When you write one member and then read a different member, the representation of the written member (i.e. how it is laid out in memory) is reinterpreted as the representation of the read member. Integers and floating point types have very different representations, so it makes sense that reading a float as though it were an int can vary greatly.
Things become even more complicated if the two types are not the same size. If a smaller field is written and a larger field is read, the excess bytes might not have event been initialized.
In your example, you first write the value 10 to the int member. Then you write the value 5.99 to the float member.
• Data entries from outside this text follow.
-- ==== Sys2Proof/Machine/Timers.lean ====
section
/-! DEFINITION. The expiries of the answer timers (R10, R14, R45) and of the line timers (R125, R127, R131 to R133),
and the tick of the time base. -/

namespace Sys2Proof.Machine

/-- The retry count equals the retry limit. -/
def ConnEntry.exhausted (c : ConnEntry) : Bool := c.retryLimit = some c.retryCount

/-- An expiry below the retry limit is counted, and the timer stays stopped. -/
def ConnEntry.retry (c : ConnEntry) : ConnEntry := { c.stopTimer with retryCount := c.retryCount + 1 }

/-- The expiry of an entry's answer timer, by the entry's state. A stopped timer does not expire (R44). What the entry then
owes is work for the scheduler (R144). -/
def State.answerExpiry (s : State) (e : EntryIdx) : State :=
  let c := s.entry e
  if c.answerTimer.isNone then s
  else
    match c.state with
    | .opening =>
      if c.exhausted then s.endEntry e .noAnswer else (s.setEntry e { c.retry with controlDue := .sendOpen }).schedule
    | .opened | .draining =>
      if c.exhausted then s.endEntry e .noAnswer
      else (s.setEntry e { c.retry with flags := { c.flags with queryDue := true } }).schedule
    | .closing =>
      if c.exhausted then s.endCloseExchange e true
      else (s.setEntry e { c.retry with controlDue := .sendClose }).schedule
    | .ended | .free => s

/-- R125: the lost timer expires and the part claims the turn, which offers the line (R144). -/
def State.lostExpiry (s : State) : State :=
  if s.turn.engine = .waiting && s.turn.lostTimer.isSome then (s.beginTurn.lineEvent .claimed).schedule else s

/-- R127, R133: the hold timer expires. During a transmission it only stops, and the end of the transmission decides
on the turn. A turn that is renewed offers the line (R144). -/
def State.holdExpiry (s : State) : State :=
  if s.turn.engine = .holding && s.turn.holdTimer.isSome then
    let s' := s.withTurn { s.turn with holdTimer := none }
    if s'.sched.tx.isSome then s' else if s'.turn.sole then s'.renewSoleTurn.schedule else s'.endTurn
  else s

/-- R131, R132: after a failed handover, a normal handover to the successor, or the turn of sole mode, which offers the line
(R144). -/
def State.afterFailure (s : State) (announce : Bool) : State :=
  match s.turn.successor s.config.station with
  | some a => s.beginHandover .normal a
  | none => (if announce then s.beginSoleTurn.lineEvent .sole else s.beginSoleTurn).schedule

/-- R131: a normal handover has failed: the target's record, if it is still there, becomes SILENT, and the failure is
counted. -/
def State.handoverFails (s : State) (target : Byte) : State :=
  let s' :=
    if s.turn.knows target then
      (s.withTurn (s.turn.mark target false)).lineEvent (.stationSilent target)
    else s
  (s'.withStats s'.stats.handoverFailure).afterFailure true

/-- R131, R132: the turn response timer expires. -/
def State.responseExpiry (s : State) : State :=
  if s.turn.engine = .handing && s.turn.responseTimer.isSome then
    let s' := s.withTurn { s.turn with responseTimer := none }
    match s.turn.kind, s.turn.target with
    | some .probe, _ => s'.afterFailure false
    | some .normal, some a =>
      if s.turn.attempt = some 1 then (s'.withTurn { s'.turn with attempt := some 2 }).sendTurn a
      else s'.handoverFails a
    | _, _ => s'
  else s

/-- An entry's answer timer expires (R45). -/
def execAnswerTimerExpiry (e : EntryIdx) (s : State) : Host.Outcome State Fault Refusal := .next (s.answerExpiry e)

/-- The lost timer expires (R125). -/
def execLostTimerExpiry (s : State) : Host.Outcome State Fault Refusal := .next s.lostExpiry

/-- The hold timer expires (R127, R133). -/
def execHoldTimerExpiry (s : State) : Host.Outcome State Fault Refusal := .next s.holdExpiry

/-- The turn response timer expires (R131, R132). -/
def execTurnResponseTimerExpiry (s : State) : Host.Outcome State Fault Refusal := .next s.responseExpiry

/-! ### The time base (log entry 3) -/

/-- A line timer after a tick, if it does not run out at it. -/
def tickDown (t : Option Nat) : Option Nat :=
  t.map fun n => if Config.tickMicros < n then n - Config.tickMicros else n

/-- A line timer runs out at this tick. -/
def runsOut (t : Option Nat) : Bool :=
  match t with
  | some n => decide (n ≤ Config.tickMicros)
  | none => false

/-- The answer timer runs out at this tick: the last 10 µs of its last millisecond pass. -/
def ConnEntry.runsOut (c : ConnEntry) : Bool :=
  match c.answerTimer with
  | some n => decide (n ≤ 1) && decide (Config.ticksPerMs ≤ c.answerPhase + 1)
  | none => false

/-- An answer timer after a tick, if it does not run out at it: every hundredth tick takes a millisecond off. -/
def ConnEntry.tick (c : ConnEntry) : ConnEntry :=
  match c.answerTimer with
  | some n =>
    if c.runsOut then c
    else if c.answerPhase + 1 < Config.ticksPerMs then { c with answerPhase := c.answerPhase + 1 }
    else { c with answerTimer := some (n - 1), answerPhase := 0 }
  | none => c

/-- Every running timer comes down by one tick. -/
def State.countDown (s : State) : State :=
  { s with
    turn :=
      { s.turn with
        lostTimer := tickDown s.turn.lostTimer, holdTimer := tickDown s.turn.holdTimer,
        responseTimer := tickDown s.turn.responseTimer }
    entries := s.entries.map ConnEntry.tick }

/-- One tick of 10 µs: every running timer comes down, and those that run out expire, the line timers first and then
the answer timers in index order (DESIGN CHOICE, log entry 3: either order may occur). -/
def State.tick (s : State) : State :=
  let s1 := s.countDown
  let s2 := if runsOut s.turn.lostTimer then s1.lostExpiry else s1
  let s3 := if runsOut s.turn.holdTimer then s2.holdExpiry else s2
  let s4 := if runsOut s.turn.responseTimer then s3.responseExpiry else s3
  allEntries.foldl (fun k e => if (s.entry e).runsOut then k.answerExpiry e else k) s4

/-- What the part does by itself while no command waits: one tick of the time base. Nothing while RESET is asserted
(R184). -/
def State.idle (s : State) : State := if s.resetLow then s else s.tick

end Sys2Proof.Machine
end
Assuming int and float are both 4 bytes in length, all of the bytes used by the int member are overwritten by the float member.
When you then change the char member, this only changes the first byte. Assuming a float is represented in little-endian IEEE754, this changes just the low-order byte of the mantissa, so only the digits furthest to the right are affected.
Try this. Instead of using printf (which will mainly output nonesens) show the raw memory after each modification.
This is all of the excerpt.